RECORDED INFORMATION START

theorem Device.heard_opcode {r : RefDevice} (ha : r.asleep = false) {f : WireOp} (hf : f ≠ .sleep) (l : List Byte) :
    (Device.reference r).heard (f.opcode :: l) = (Device.reference (r.opened f)).receiveAll l := by
  have known : decodeWire f.opcode = some f := by
    cases f
    case sleep => exact absurd rfl hf
    all_goals rfl
  simp [Device.heard, Device.csDown, Device.receive, RefDevice.csDown, RefDevice.receive, RefDevice.opened, ha, known]

/-- Past the address, a WRITE frame's bytes are data (R52). -/
theorem Device.receive_data (l : List Byte) {r : RefDevice} (hi : r.ignoring = false) (hc : r.cmd = some .write)
    (hp : 3 ≤ r.pos) :
    (Device.reference r).receiveAll l =
      .reference { r with data := r.data ++ l, pos := r.pos + l.length } := by
  induction l generalizing r with
  | nil => simp
  | cons b l ih =>
    have first : (Device.reference r).receive b = .reference { r with data := r.data ++ [b], pos := r.pos + 1 } := by
      simp [Device.receive, RefDevice.receive, hi, hc, show r.pos ≠ 0 by omega, show r.pos ≠ 1 by omega,
        show r.pos ≠ 2 by omega]
    rw [Device.receiveAll_cons, first, ih (r := { r with data := r.data ++ [b], pos := r.pos + 1 }) hi hc (Nat.le_succ_of_le hp)]
    simp [Nat.add_assoc, Nat.add_comm 1]

/-- Past the address, a READ frame's bytes only count (R52). -/
theorem Device.receive_reads (l : List Byte) {r : RefDevice} (hi : r.ignoring = false) (hc : r.cmd = some .read)
    (hp : 3 ≤ r.pos) :
    (Device.reference r).receiveAll l = .reference { r with pos := r.pos + l.length } := by
  induction l generalizing r with
  | nil => simp
  | cons b l ih =>
    have first : (Device.reference r).receive b = .reference { r with pos := r.pos + 1 } := by
      simp [Device.receive, RefDevice.receive, hi, hc, show r.pos ≠ 0 by omega, show r.pos ≠ 1 by omega,
        show r.pos ≠ 2 by omega]
    rw [Device.receiveAll_cons, first, ih (r := { r with pos := r.pos + 1 }) hi hc (Nat.le_succ_of_le hp)]
    simp [Nat.add_assoc, Nat.add_comm 1]

/-- The two bytes after the opcode of READ or WRITE are the address, most-significant byte first (R39). -/
theorem Device.receive_address {r : RefDevice} {f : WireOp} (hf : f = .read ∨ f = .write) (hi lo : Byte) (l : List Byte) :
    (Device.reference (r.opened f)).receiveAll (hi :: lo :: l) =
      (Device.reference { r.opened f with a := hi ++ lo, pos := 3 }).receiveAll l := by
  have high : (hi ++ 0#8).extractLsb' 8 8 = hi := BitVec.extractLsb'_append_eq_left
  rcases hf with rfl | rfl <;> simp [Device.receive, RefDevice.receive, RefDevice.opened, high]

/-! ### The frames of WRITE_PAGE and READ, whole -/

section
variable {r : RefDevice} (awake : r.asleep = false) (s : State)
include awake

/-- A WREN frame sets WEL (R52). -/
theorem reference_wren : ∃ r', ((Device.reference r).heard (mosiBytes .wren s)).csUp = .reference r' ∧
    r'.asleep = false ∧ welBit r'.sr = true := by
  refine ⟨(r.opened .wren).csUp, ?_, rfl, ?_⟩
  · rw [show mosiBytes .wren s = WireOp.wren.opcode :: [] from rfl, Device.heard_opcode awake (by simp)]
    rfl
  · have wel : welBit (setWel r.sr true) = true := by rw [welBit, setWel_getLsbD]; simp
    exact wel

/-- An RDSR frame is answered with the status register (R52). -/
theorem reference_status (n : Nat) : ((Device.reference r).heard (outBytes .rdsr s)).answer n = r.sr := by
  rw [show outBytes .rdsr s = WireOp.rdsr.opcode :: [] from rfl, Device.heard_opcode awake (by simp)]
  rfl

/-- An RDSR frame changes nothing (R52). -/
theorem reference_rdsr : ∃ r', ((Device.reference r).heard (mosiBytes .rdsr s)).csUp = .reference r' ∧
    r'.asleep = false ∧ r'.sr = r.sr ∧ r'.arr = r.arr := by
  refine ⟨((r.opened .rdsr).receive 0).csUp, ?_, rfl, rfl, rfl⟩
  rw [show mosiBytes .rdsr s = WireOp.rdsr.opcode :: [0] from rfl, Device.heard_opcode awake (by simp)]
  rfl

RECORDED INFORMATION END

▸ **TASK INSTRUCTIONS**
Search the records for the string "awake" and return every line in which it occurs.

▸ **EXERCISE ANSWER**
variable {r : RefDevice} (awake : r.asleep = false) (s : State)
include awake
  · rw [show mosiBytes .wren s = WireOp.wren.opcode :: [] from rfl, Device.heard_opcode awake (by simp)]
  rw [show outBytes .rdsr s = WireOp.rdsr.opcode :: [] from rfl, Device.heard_opcode awake (by simp)]
  rw [show mosiBytes .rdsr s = WireOp.rdsr.opcode :: [0] from rfl, Device.heard_opcode awake (by simp)]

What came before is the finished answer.